A personal firewall is a software firewall that is installed on your device. It can monitor communications and be configured to manage the access of individual applications. These are often tied into some sort of anti-malware type solution, though since Windows XP, Windows has come with a free firewall built in.
Personal firewalls also come with your device. This isn’t especially important for desktop computers. Still, laptops and mobile devices may connect to many networks each with different risk profiles. For example, in a corporate network, you may have many network-connected shares, printers, and other devices that need to be communicated with smoothly.
In a home environment, you are generally relatively safe but don’t necessarily need those services allowed by the firewall, and closing them is good defence-in-depth. If you’re connected to a public Wi-Fi hotspot though you have no idea what else might be connected to the network, your firewall should be locked down tight.

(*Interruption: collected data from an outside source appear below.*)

-- ==== Sys2Proof/Machine/State.lean ====
section
/-! DEFINITION. The architectural state of the block (spec/10_state.md R20), as plain data, and its reset value
(spec/70_reset_and_hazards.md R320). -/

namespace Sys2Proof.Machine

/-- A byte buffer, RX or TX (spec/20_memory.md R60): its bytes by index, in ONE canonical form: indices strictly
rising, and no entry equal to what an unlisted index reads as. -/
abbrev Memory := List Host.Cell

/-- What an index that is not listed reads as: 0x00, the reset value of every buffer byte (R320). -/
def unlistedByte : Byte := 0x00#8

/-- The error codes STATUS.ERR can hold (spec/60_exceptions.md R300). Codes 12..15 are never written. -/
inductive ErrCode where
  | ok
  | malformedHeader
  | checksumMismatch
  | truncatedFrame
  | invalidStateForEncode
  | shortBuffer
  | lengthMismatch
  | unexpectedFrameType
  | unvalidatedFrame
  | bufferOverflow
  | badOperand
  | illegalCommand
  deriving DecidableEq, Repr

/-- The DeviceState field registers, each at the width of spec/10_state.md R24. -/
structure DeviceState where
  valid : BitVec 1
  temp : BitVec 8
  tempUnits : BitVec 2
  isOn : BitVec 1
  mode : BitVec 4
  fanState : BitVec 4
  fanSpeed : BitVec 3
  turbo : BitVec 1
  quietType : BitVec 2
  tempDisplay : BitVec 2
  light : BitVec 1
  purify : BitVec 1
  ecoMode : BitVec 1
  heatAssist : BitVec 8
  humidifyType : BitVec 3
  xFan : BitVec 1
  xFanForHeat : BitVec 1
  intakeExhaust : BitVec 2
  horizontalAirDirection : BitVec 3
  verticalAirDirection : BitVec 3
  sleepCurveType : BitVec 8
  customSleepCurve : Vector (BitVec 8) 8
  timerOnOffEnable : BitVec 1
  timerOnEnable : BitVec 1
  timerOffEnable : BitVec 1
  minutesUntilOn : BitVec 11
  minutesUntilOff : BitVec 11
  timerRemoteFlag : BitVec 1
  clock : BitVec 15
  dayOfWeek : BitVec 3
  onTime : BitVec 11
  offTime : BitVec 11
  dayOfWeekOnMask : BitVec 8
  dayOfWeekOffMask : BitVec 8
  timerOnUseClock : BitVec 2
  timerOffUseClock : BitVec 2
  sleepCurveClock : BitVec 16
  sleepCurveClockInvalid : BitVec 1
  useRemoteTempSensor : BitVec 1
  remoteTempVal : BitVec 8
  noiseControlEnable : BitVec 1
  noiseControlHeating : BitVec 8
  noiseControlCooling : BitVec 8
  regionalSwingPosition : BitVec 9
  regionalSwingAvoidPeople : BitVec 1
  modeMysteryBit2 : BitVec 1
  modeMysteryBit3 : BitVec 1
  pass27 : BitVec 8
  pass41 : BitVec 8
  deriving DecidableEq, Repr

/-- The snapshot right after reset (R320): 0 but for mode, temp_units and fan_state. -/
def DeviceState.reset : DeviceState where
  valid := 0
  temp := 0
  tempUnits := 2
  isOn := 0
  mode := 8
  fanState := 15
  fanSpeed := 0
  turbo := 0
  quietType := 0
  tempDisplay := 0
  light := 0
  purify := 0
  ecoMode := 0
  heatAssist := 0
  humidifyType := 0
  xFan := 0
  xFanForHeat := 0
  intakeExhaust := 0
  horizontalAirDirection := 0
  verticalAirDirection := 0
  sleepCurveType := 0
  customSleepCurve := Vector.replicate 8 0
  timerOnOffEnable := 0
  timerOnEnable := 0
  timerOffEnable := 0
  minutesUntilOn := 0
  minutesUntilOff := 0
  timerRemoteFlag := 0
  clock := 0
  dayOfWeek := 0
  onTime := 0
  offTime := 0
  dayOfWeekOnMask := 0
  dayOfWeekOffMask := 0
  timerOnUseClock := 0
  timerOffUseClock := 0
  sleepCurveClock := 0
  sleepCurveClockInvalid := 0
  useRemoteTempSensor := 0
  remoteTempVal := 0
  noiseControlEnable := 0
  noiseControlHeating := 0
  noiseControlCooling := 0
  regionalSwingPosition := 0
  regionalSwingAvoidPeople := 0
  modeMysteryBit2 := 0
  modeMysteryBit3 := 0
  pass27 := 0
  pass41 := 0

/-- The state of the block (R20) and the commands the host is still going to present. STATUS (R27) is the view
`State.status` (Sys2Proof/Machine/Flags.lean): its ERR and WARN bits are the fields below, its VALID and RXOK bits
mirror `ds.valid` and `rxok`. -/
structure State where
  /-- RX[0..63] (R60). -/
  rx : Memory
  /-- RXLEN, 0..64 (R29). -/
  rxlen : Fin 65
  /-- RXOK (R29). -/
  rxok : Bool
  /-- TX[0..63] (R60). -/
  tx : Memory
  /-- TXLEN, 0..64 (R29). -/
  txlen : Fin 65
  /-- DS, the field-register file (R24). -/
  ds : DeviceState
  /-- STATUS.ERR (R27, R300). -/
  err : ErrCode
  /-- STATUS.WARN_UNREC (R27). -/
  warnUnrec : Bool
  /-- STATUS.WARN_QUIET3 (R27). -/
  warnQuiet3 : Bool
  /-- RESULT (R28). -/
  result : Half
  /-- The MODEL's own field: the command words the host is still going to present, the next one first
  (R10, R21; log entries 1 and 3). -/
  pending : List Word
  /-- The MODEL's own field: the index of the current command in the host's sequence, the "pc" of R21
  (log entry 2). -/
  index : Nat
  deriving DecidableEq, Repr

/-- The block right after power-on (R320), with no command presented yet. -/
def State.reset : State where
  rx := []
  rxlen := 0
  rxok := false
  tx := []
  txlen := 0
  ds := DeviceState.reset
  err := .ok
  warnUnrec := false
  warnQuiet3 := false
  result := 0
  pending := []
  index := 0

/-- The reasons the machine stops with a fault: there are none. Every failure of the block is a defined error outcome
in STATUS.ERR after which it goes on, and the spec leaves nothing as a fault
(spec/60_exceptions.md R302, R313; spec/93_implementation_defined.md section 3; log entry 6). -/
inductive Fault where
  deriving DecidableEq, Repr

/-- The reasons a command has no meaning. -/
inductive Refusal where
  /-- Raised by an arm of `exec` whose instruction has no meaning yet; no arm does. Safe: the machine stops where the
  hardware goes on. -/
  | notModelled (mnemonic : String)
  deriving DecidableEq, Repr

/-- What a command ends in. -/
abbrev StepResult := Host.Outcome State Fault Refusal

end Sys2Proof.Machine
end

Personal firewalls are a lot easier to update to grant or deny access to something. While many devices include more management overhead, some offer centralised control end users aren’t trusted to be in control. Personal firewalls only cover one device but can protect it wherever it is. A significant risk is that if a virus does get through. It may get enough control of the computer to directly control the firewall, which might as well not be there.
Web Application Firewall
Web applications are also under a constant barrage of attacks by hackers. Typical firewalls are excellent at keeping the server protected from unwanted traffic, but the application itself may be vulnerable. While secure development practices and proper security testing are the best security policies, implementing a Web Application Firewall or WAF can help act as defence-in-depth.
Tip: Defence-in-depth is a security concept with multiple security feature layers. The idea is that if one defence mechanism fails or is bypassed, there are still other defences.
A firewall is a tool that monitors network traffic and either blocks or allows it depending on a list of rules that the firewall has. These rules can b modified to suit the users’ needs and use cases, though in some cases the user may not be able to implement the change themselves.
Firewalls generally block unexpected incoming traffic, they also keep track of sent requests so that they can allow through the responses. It is usually also prudent to lock down the outgoing requests if they’re not necessary as a defence-in-depth measure.
Note: Firewall terminology often refers to blocklists and allowlists.